Every line from the one with "PENDING session without" to the one with "t.imon.seq = .waiting", including those two, is to be copied exactly; all other lines of the entries below are left out.

++++++++

-- ==== Sys2Proof/Safety.lean ====
section
/-! DEFINITION. What counts as a safe state of the part: what the spec promises of its outputs, its claim,
its sessions and its log, whatever commands arrive. Each is an invariant that a step is meant to keep. -/

namespace Sys2Proof.Machine

/-- Injection (R94, R96, R104): ISO_SW and the injecting flag are those of the sequencer's state, so that
ISO_SW is closed in INJECTING alone, and the sequencer is OFF outside RUN and while INJECTOR, DUP_ID or CONFIG
is latched. -/
abbrev State.InjectionSafe (s : State) : Prop :=
  s.imon.isoSw = s.imon.seq.switch ∧ s.imon.injecting = s.imon.seq.flag ∧
  (s.sequencerBarred = true → s.imon.seq = .off)

/-- Heating (R68, R69): the duty in force is duty_applied with the gate open and 0 with the gate closed, and
HTR is closed only in a step whose index is below it. -/
abbrev State.HeaterSafe (s : State) : Prop :=
  (s.thu.inForce =
    if s.thu.heater = .on ∧ s.slu.session.isOpen = true ∧ s.mdu.mode = .run then s.she.dutyApplied else 0) ∧
  (s.thu.htr = true → s.thu.step < s.thu.inForce)

/-- Charging (R74, R79, R83, R87, R88): D is the lesser of the claim and the claim transmitted, the claim is
within Cmax and the pool and 0 under a zeroing condition, and CHG_EN and the reference follow Idc_set, which is
0 while nothing is drawn. -/
abbrev State.ChargeSafe (s : State) : Prop :=
  s.she.drawn = min s.she.claim s.she.claimTx ∧
  s.she.wanting = decide (s.she.claim < s.she.demand) ∧
  (s.claimBarred = true → s.she.claim = 0) ∧
  s.she.claim ≤ s.mdu.cfg.cmax ∧ s.she.claim ≤ s.ownLimit - s.mdu.cfg.margin ∧
  (s.she.drawn = 0 → s.she.dutyApplied = 0 ∧ s.she.phApplied = 0 ∧ s.she.idcSet = 0) ∧
  s.she.chgEn = decide (0 < s.she.idcSet) ∧ s.she.iRef = s.she.idcSet

/-- Sessions (R115, R116, R119, R120, R138): a session is OPEN in RUN alone and never with the insulation state
FAULT, where no clearance is held either, and the energy meter is active exactly while a session is OPEN. -/
abbrev State.SessionSafe (s : State) : Prop :=
  (s.slu.session.isOpen = true → s.mdu.mode = .run) ∧
  (s.imon.insulation = .fault → s.slu.session.isOpen = false ∧ s.imon.clearance = false) ∧
  s.emt.active = s.slu.session.isOpen

/-- Opening (R138): no session stays PENDING with its opening test passing, for the test is made again at every change
of its inputs. -/
abbrev State.OpeningSafe (s : State) : Prop := s.slu.session.isPending = true → s.mayOpen = false

/-- ALERT (R157, R158): released in START, and elsewhere asserted exactly while a latched flag is outside the
mask in force, which is empty in CONFIG_HOLD. -/
abbrev State.AlertSafe (s : State) : Prop :=
  s.flu.alert =
    match s.mdu.mode with
    | .start => false
    | .configHold => s.flu.flags != 0
    | _ => s.flu.flags &&& ~~~ s.mdu.cfg.alertMask != 0

/-- The session log (R146, R149): 16 slots that hold no sequence twice, and a record in the closing buffer
whose sequence is above every one they hold. -/
abbrev State.LogDistinct (s : State) : Prop :=
  s.slu.table.length = 16 ∧ (heldSequences s.slu.table).Nodup ∧
  match s.slu.buffer with
  | some b => newestSeq s.slu.table < b.record.seq
  | none => True

/-- The log on the retained store (R148, R149, R178): the store has its canonical form, a slot that the table
gives a sequence holds a committed record of that sequence, and the sequence waiting in the closing buffer fits
its field. -/
abbrev State.LogHeld (s : State) : Prop :=
  Memory.wf s.store = true ∧ s.slu.table.length = 16 ∧
  (∀ slot n, slotEntry s.slu.table slot = some n → committedSeq s.store slot = some n) ∧
  match s.slu.buffer with
  | some b => b.record.seq ≤ lastSequence
  | none => True

/-- The peer view (R36, R37, R38): ids below 16 that rise strictly, none of them the own id, ages below 8, and a
module part with MODULE entries alone. -/
abbrev State.ViewSafe (s : State) : Prop :=
  s.pvt.view.Pairwise (fun a b => a.id < b.id) ∧
  ∀ e ∈ s.pvt.view, e.id < 16 ∧ e.id ≠ s.mdu.station ∧ e.age < 8 ∧ (e.role ≠ .module → e.part = none)

/-! ## What the rules say of one command's work, in their own terms -/

/-- R4: a cycle's period in range. -/
abbrev PeriodGood (period : Nat) : Prop := 15385 ≤ period ∧ period ≤ 22222

/-- R4: a cycle's Urms in range. -/
abbrev UrmsGood (urms : Nat) : Prop := 1800 ≤ urms ∧ urms ≤ 2650

/-- R6, R7, R8: the line state and its three counters after a completed cycle, from those before it. In
ABSENT no cycle completes, and R8 speaks of the settle count alone. -/
def LineAfter (line : LineState) (settle badPeriod badUrms period urms : Nat) (line' : LineState)
    (settle' badPeriod' badUrms' : Nat) : Prop :=
  match line with
  | .settling =>
    if PeriodGood period ∧ UrmsGood urms then
      if settle + 1 < 8 then
        line' = .settling ∧ settle' = settle + 1 ∧ badPeriod' = badPeriod ∧ badUrms' = badUrms
      else line' = .good ∧ settle' = 0 ∧ badPeriod' = 0 ∧ badUrms' = 0
    else line' = .settling ∧ settle' = 0 ∧ badPeriod' = badPeriod ∧ badUrms' = badUrms
  | .good =>
    if (¬ PeriodGood period ∧ 3 ≤ badPeriod + 1) ∨ (¬ UrmsGood urms ∧ 3 ≤ badUrms + 1) then
      line' = .fault ∧ settle' = 0 ∧ badPeriod' = 0 ∧ badUrms' = 0
    else
      line' = .good ∧ settle' = settle ∧ badPeriod' = (if PeriodGood period then 0 else badPeriod + 1) ∧
      badUrms' = (if UrmsGood urms then 0 else badUrms + 1)
  | .fault =>
    if PeriodGood period then
      line' = .settling ∧ settle' = (if UrmsGood urms then 1 else 0)
    else line' = .fault ∧ settle' = settle ∧ badPeriod' = badPeriod ∧ badUrms' = badUrms
  | .absent => True

/-- R14, R15: a temperature channel's filtered value and history after a scan, from its code and the history
before it. -/
def ChannelAfter (code : BitVec 12) (history : Option (Int × Int)) (value' : Option Int)
    (history' : Option (Int × Int)) : Prop :=
  if code.toNat < 16 ∨ 4079 < code.toNat then value' = none ∧ history' = none
  else
    match history with
    | none =>
      value' = some (((code.toNat * 125 / 256 : Nat) : Int) - 500) ∧
      history' = some (((code.toNat * 125 / 256 : Nat) : Int) - 500, ((code.toNat * 125 / 256 : Nat) : Int) - 500)
    | some (x1, x2) =>
      value' = some ((((code.toNat * 125 / 256 : Nat) : Int) - 500 + 2 * x1 + x2) / 4) ∧
      history' = some (((code.toNat * 125 / 256 : Nat) : Int) - 500, x1)

/-- R32: the receiver has taken up the telegram of an arrival. The blocks run, and either another station's telegram is
being collected, or the bus is idle with no own attempt and the telegram comes whole (log 10). -/
abbrev State.Hears (s : State) : Prop :=
  s.mdu.mode.runs = true ∧
  ((s.pbi.receiving = true ∧ s.pbi.foreign = true) ∨ (80 ≤ s.pbi.quiet ∧ s.pbi.attempt = none))

/-- R43, R47, R49: whether a CONTRACT of a peer is accepted, by the record and the view at its arrival. -/
def Accepts (view : List Entry) (record : Option Contract) (source seq : Nat) : Prop :=
  match record with
  | none => True
  | some r =>
    match r.status with
    | .held => if r.source = source then r.seq ≠ seq else showsInlet view r.source = false
    | .conflicted _ => False
    | .resolving => True

/-- R48: a conflict in which a station takes part, as the source or as the contender. -/
def Contract.Between (r : Contract) (id : Nat) : Prop := ∃ x, r.status = .conflicted x ∧ (r.source = id ∨ x = id)

/-- R137, R147: the conditions under which an IDLE session becomes PENDING. -/
abbrev Startable (mode : Mode) (plugged : Bool) (id halted : Nat) : Prop :=
  (mode = .listening ∨ mode = .run) ∧ plugged = true ∧ id ≠ 0 ∧ id ≠ halted

/-- R137, R139, R141, R146, R147: whether an accepted contract whose id may start a session finds the session in a
state from which that session becomes PENDING at once: IDLE, PENDING with another id, or OPEN with another id and a
closing buffer that takes its record. -/
def Starts (session : Session) (bufferFree : Bool) (id : Nat) : Prop :=
  match session with
  | .idle => True
  | .pending own _ => own ≠ id
  | .opened r _ => r.id ≠ id ∧ bufferFree = true
  | .ended .. => False

/-- R138, R144, R145, R119: the session of an id OPEN, with its record begun, its stamp of the local clock and its flag
set, and the meter active. -/
def Opens (id : Nat) (s t : State) : Prop :=
  t.slu.session = .opened
    { id := id, station := s.mdu.station, phase := s.mdu.phase,
      opened :=
        if s.clock.valid then { day := s.clock.day, second := s.clock.second, valid := true }
        else { day := 0, second := 0, valid := false },
      minIns := none, flags := t.flu.flags } none ∧
  t.emt.active = true

/-- R143, R146: the end of an OPEN session with a reason: its record waits in ENDED while the closing buffer is
occupied, and takes the next sequence and goes into the buffer when that is free and a sequence is left. -/
def EndedWith (o : OpenRecord) (reason : EndReason) (s t : State) : Prop :=
  t.slu.session.isOpen = false ∧
  (∀ b, s.slu.buffer = some b →
    ∃ o' closed, t.slu.session = .ended o' reason closed ∧ o'.id = o.id ∧ o'.opened = o.opened) ∧
  (s.slu.buffer = none → newestSeq s.slu.table < 4294967295 →
    ∃ b, t.slu.buffer = some b ∧ b.record.id = o.id ∧ b.record.reason = reason ∧
      b.record.seq = newestSeq s.slu.table + 1)

/-- R96, R99, R29: the sequencer leaves OFF for WAITING with one draw: the prompt delay for a PENDING session without
clearance, and interval plus spread otherwise. -/
def LeavesOff (s t : State) : Prop :=
  t.pbi.random = (s.pbi.random * 25173 + 13849) % 65536 ∧
  t.imon.seq = .waiting
    (if s.slu.session.isPending = true ∧ s.imon.clearance = false then t.pbi.random % 1001 * 1000
    else (s.mdu.cfg.interval + t.pbi.random % (s.mdu.cfg.interval / 8 + 1)) * 1000000)

/-- Section 7.2: the demand interval length L, minutes, of a configuration code. -/
abbrev DemandMinutes (code minutes : Nat) : Prop :=
  (code = 0 ∧ minutes = 1) ∨ (code = 1 ∧ minutes = 5) ∨ (code = 2 ∧ minutes = 15)

/-- R130: the peak after an interval has ended with a demand. -/
def PeakAfter (peak : Option Peak) (i : Interval) (watts : Nat) (peak' : Option Peak) : Prop :=
  match peak with
  | none => peak' = if 0 < watts then some { watts := watts, start := i.start, basis := i.basis } else none
  | some p =>
    peak' = if p.watts < watts then some { watts := watts, start := i.start, basis := i.basis } else some p

/-- R125, R128: an interval aligned to the clock: its end is the smallest multiple of `len` above the second of day,
86400 written as 0. -/
def AlignedTo (len second : Nat) (i : Interval) : Prop :=
  (∃ e, second < e ∧ e ≤ second + len ∧ e % len = 0 ∧ i.finish = e % 86400) ∧ i.start = second / 60 ∧ i.basis = .day

/-- R125: the first interval of a session, from the local clock at its opening. -/
def FirstInterval (len : Nat) (c : Clock) (i : Interval) : Prop :=
  if c.valid = true then AlignedTo len c.second i
  else i.finish = (c.second + len) % 86400 ∧ i.start = 0 ∧ i.basis = .opening

/-- R113: the three counters after a classified value. -/
def CountersAfter (faultK warnK r : Nat) (m m' : Monitor) : Prop :=
  m'.belowFault = (if r < faultK then min (m.belowFault + 1) 255 else 0) ∧
  m'.belowWarn = (if r < faultK ∨ r < warnK then min (m.belowWarn + 1) 255 else 0) ∧
  m'.aboveWarn = (if r < faultK ∨ r < warnK then 0 else min (m.aboveWarn + 1) 255)

/-- R114, R115: the insulation state after a classification, from the state before it, the counters after it and
whether the session is IDLE. -/
def InsulationAfter (before : Insulation) (idle : Bool) (confirm : Nat) (m' : Monitor) : Prop :=
  match before with
  | .unknown =>
    m'.insulation =
      if confirm ≤ m'.belowFault then .fault else if 1 ≤ m'.aboveWarn then .good
      else if confirm ≤ m'.belowWarn then .warning else .unknown
  | .good =>
    m'.insulation =
      if confirm ≤ m'.belowFault then .fault else if confirm ≤ m'.belowWarn then .warning else .good
  | .warning =>
    m'.insulation =
      if confirm ≤ m'.belowFault then .fault else if confirm ≤ m'.aboveWarn then .good else .warning
  | .fault => m'.insulation = if confirm ≤ m'.aboveWarn ∧ idle = true then .good else .fault

/-- R75: the set S of a view: the module parts on a phase, each with whether its entry is FRESH (R38). -/
def sharers (phase : Nat) (view : List Entry) : List (Bool × ModulePart) :=
  view.filterMap fun e =>
    match e.role, e.part with
    | .module, some p => if p.phase = some phase then some (decide (e.age < 3), p) else none
    | _, _ => none

/-- R76 to R79: the claim after a computation over the set S with no zeroing condition, from the pool P and the own
claim and wanting flag before it: the ramp or the give-back with headroom, the overcommit shed without, each within
the demand, Cmax and the pool. -/
def ClaimAfter (set : List (Bool × ModulePart)) (pool ramp cmax demand claim : Nat) (wanting : Bool) (claim' : Nat) :
    Prop :=
  let fair := pool / (set.length + 1)
  let others := (set.map fun e => e.2.claim).sum
  let want := max 1 ((if wanting then 1 else 0) + set.countP fun e => e.1 && e.2.wanting)
  let above := max 1 ((if fair < claim then 1 else 0) + set.countP fun e => decide (fair < e.2.claim))
  ∃ candidate, claim' = min candidate (min demand (min cmax pool)) ∧
    if others + claim ≤ pool then
      if (∃ e ∈ set, e.1 = true ∧ e.2.wanting = true ∧ e.2.claim < fair) ∧ fair < claim then
        candidate = max fair (claim - ramp)
      else candidate = claim + min ramp ((pool - others - claim) / want)
    else candidate = max (min claim fair) (claim - (others + claim - pool + above - 1) / above)

end Sys2Proof.Machine
end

++++++++

» **Solution to the exercise**:
/-- R96, R99, R29: the sequencer leaves OFF for WAITING with one draw: the prompt delay for a PENDING session without
clearance, and interval plus spread otherwise. -/
def LeavesOff (s t : State) : Prop :=
  t.pbi.random = (s.pbi.random * 25173 + 13849) % 65536 ∧
  t.imon.seq = .waiting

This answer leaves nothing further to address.